Where $u$, $v$, and $w$ are wind components in x, y, and z directions, respectively. $f$ represents the Coriolis frequency; $P$ represents the pressure, and $\rho_o$ is the density kept constant. The vertical diffusion in the HBL model is parametrized based on Louis et al., (1982) PBL parametrization scheme. The neutral version of the Louis scheme is applied in this study.

$$ K_z = l^2 \cdot S \cdot f(Ri) $$

where $l$ represents the mixing length, $S$ represents the magnitude of the vertical wind shear, and $Ri$ is the gradient Richardson number. The wind in the HBL model is shear-driven and parametrized as

$$ S^2= \left(\frac{\partial u}{\partial z}\right)^2 + \left(\frac{\partial v}{\partial z}\right)^2 $$

Mixing length $l$ is parametrized using Blackadar (1962) scheme:

$$ \frac{1}{l} = \frac{1}{\kappa z} + \frac{1}{l_{\infty}} $$

where $\kappa$ is Von Karman’s constant ($\kappa = 0.4$) and $l_{\infty}$ is the asymptotic mixing length. Following the previous studies by Kepert (2011), Gao & Ginis (2014), Gao & Ginis (2016), in this paper, the asymptotic mixing length is set as $l_{\infty} = 80$ m. We use a moving coordinate system, as was done in previous studies by Kepert and Wang, (2001) & Gao and Ginis (2018), in which the mesh moves with the center position of the storm, keeping it stationary relative to the mesh. The HBL model uses a rectilinear grid system with horizontal and vertical spacing of 1km and 30m, respectively. The model grid consists of 1800 x 1800 grid points in the zonal and meridional direction. The vertical extent of the grid is 3km. The timestep in the model is set as 1 second.

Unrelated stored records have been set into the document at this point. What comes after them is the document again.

-- ==== Sys2Proof/Syntax.lean ====
section
/-! DEFINITION. The commands of the device as data: one constructor per row of the spec's table.  Operands say who
sends a command, which unit it acts on, and what the world outside the model supplies at that moment. -/

namespace Sys2Proof

/-- Who makes a register or memory access: the host over PCIe, the quoin, or a tile's own sequencer (R8, R26). -/
inductive Who where
  | host | quoin | tile (n : Nat)
  deriving DecidableEq, Repr

/-- A sequencer instruction on core `core` (0 to 15 a tile's, 16 the quoin's): the three 19-bit operand fields
(R80, R89), the held cycles that its group meets and its stall cycles for room in the store buffer (R121), and how many of them
were lost to bank arbitration (R47, R50). The stall cycles of a partial overlap (R134) are computed, and SEQ_FETCH carries the
fetch-starved ones. -/
structure SeqOps where
  core : Nat
  a : BitVec 19
  b : BitVec 19
  c : BitVec 19
  held : Nat
  lost : Nat
  deriving DecidableEq, Repr

/-- What fences a tile (R530): FENCE_TILE written to DEV_FLT_CMD, or a failed internal check of the tile. -/
inductive FenceCause where
  | command (who : Who) | hardware
  deriving DecidableEq, Repr

/-- What comes with an ASSIGN beside its bits (R463, R464): whether it is one that this head sent, whether the chain holds a
device at the partner's address, and the TWIN_ROLE strap of that device. -/
structure AssignMark where
  mine : Bool
  partner : Bool
  strap : Bool
  deriving DecidableEq, Repr

/-- A LOOP frame, and with SUB 1 the R that the head has formed, which every device writes and the frame does not carry (R467). -/
structure LoopFrame where
  frame : BitVec 64
  r : BitVec 16
  deriving DecidableEq, Repr

/-- The level registers of the interrupt controllers (R435): IC_QLEVEL[w], and IC_TLEVEL[n] whole or by halves. -/
inductive IcLevel where
  | quoin (w : Nat) | tile (n : Nat) | tileLow (n : Nat) | tileHigh (n : Nat)
  deriving DecidableEq, Repr


/-- Cycles for which an engine of a step was held before the event, by the sources 0 to 6 of R320: what the world
outside the model (arbitration, clock phases, links) supplies. -/
structure Held where
  bank : Nat
  ecc : Nat
  jitter : Nat
  link : Nat
  wait : Nat
  hod : Nat
  cal : Nat
  deriving DecidableEq, Repr

/-- What SECDED finds when a line of the stream cache is looked up: nothing, an error in the line's data, corrected or
uncorrectable, or such an error in the tag of a way of the line's set (R343, R344). -/
inductive LineEcc where
  | clean | dataCe | dataUe | tagCe (way : Nat) | tagUe (way : Nat)
  deriving DecidableEq, Repr

/-- What the check code of a DDR5 channel finds in one line read (R355): how many beats are corrected and how many
uncorrectable, and of the first case whether it is an uncorrectable one, its subchannel and its beat. -/
structure BeatErr where
  ce : Nat
  ue : Nat
  firstUe : Bool
  subch : Bool
  beat : Nat
  deriving DecidableEq, Repr

/-- What the host answers to a read request of the device: data, a poisoned completion, or Unsupported Request or
Completer Abort (R381, R394). -/
inductive HostAns where
  | data (bytes : List (BitVec 8)) | poisoned | error
  deriving DecidableEq, Repr

/-- What a host write to configuration space sets (R392, R394, R395, R403, R547), or the byte offset that a read of it names (R393). -/
inductive PcieCfg where
  | busMaster (on : Bool) | memSpace (on : Bool) | msixEnable (on : Bool) | msixMask (on : Bool) | aspm (on : Bool)
  | maxPayload (bytes : Nat) | maxRead (bytes : Nat) | timeout (code : BitVec 4) | aerClear (bits : BitVec 32)
  | bar (i : Nat) (value : BitVec 32) | read (offset : Nat)
  deriving DecidableEq, Repr

/-- An access to registers: a write of bytes, or a host's read of so many bytes, of BAR0 or of BAR4 (R372, R394,
R397). -/
inductive RegAccess where
  | write (bytes : List (BitVec 8)) | read (len : Nat) | bellRead (len : Nat)
  deriving DecidableEq, Repr

/-- A course on the mesh: course `i` of those of tiles' MSEND commands, or of those that the DMA engine writes, oldest first (R284). -/
inductive MorCourse where
  | msend (i : Nat) | dma (i : Nat)
  deriving DecidableEq, Repr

Required Libraries for the HBL Model

The HBL model has been successfully installed on the High Performance Computing System of the Renaissance Computing Institute (RENCI). To compile the code, you will need to load the following modules:

  1. Intel Threading Building Blocks (TBB) - Version 2021.5.1
  2. Compiler Runtime (compiler-rt) - Version 2022.0.2
  3. Environment for Intel C++ Compiler (env_icc) - Any version
  4. OpenCL FPGA (oclfpga) - Version 2022.0.2
  5. Intel Compiler (compiler) - Version 2022.0.2
  6. MPI Library (mpi) - Version 2021.5.1
  7. Intel C++ Compiler (icc) - Version 2022.0.2
  8. Hierarchical Data Format 5 (HDF5) - Version 1.12.1-intel
  9. Network Common Data Form C (netcdf-c) - Version 4.8.1-intel
  10. Network Common Data Form Fortran (netcdf-fortran) - Version 4.5.4-intel
  11. MVAPICH2 - Version 2.3.7-intel
  12. NetCDF Operators (nco) - Version 5.0.7-intel

Required Libraries for HBL Model on URI Andromeda Cluster

To compile the HBL model on the URI Andromeda Cluster, ensure the following modules are loaded:

  1. GCCcore/8.3.0
  2. zlib/.1.2.11-GCCcore-8.3.0
  3. binutils/.2.32-GCCcore-8.3.0
  4. iccifort/2019.5.281
  5. impi/2018.5.288-iccifort-2019.5.281
  6. iimpi/2019b
  7. imkl/2019.5.281-iimpi-2019b
  8. intel/2019b
  9. Szip/.2.1.1-GCCcore-8.3.0
  10. HDF5/1.10.5-iimpi-2019b
  11. cURL/.7.66.0-GCCcore-8.3.0
  12. netCDF/4.7.1-iimpi-2019b
  13. netCDF-C++4/4.3.1-iimpi-2019b
  14. netCDF-Fortran/4.5.2-iimpi-2019b
  15. libevent/2.1.11-GCCcore-8.3.0
  16. MVAPICH2/2.3.3-intel-2019b

Load these modules before attempting to compile and run the HBL model to ensure compatibility and optimal performance.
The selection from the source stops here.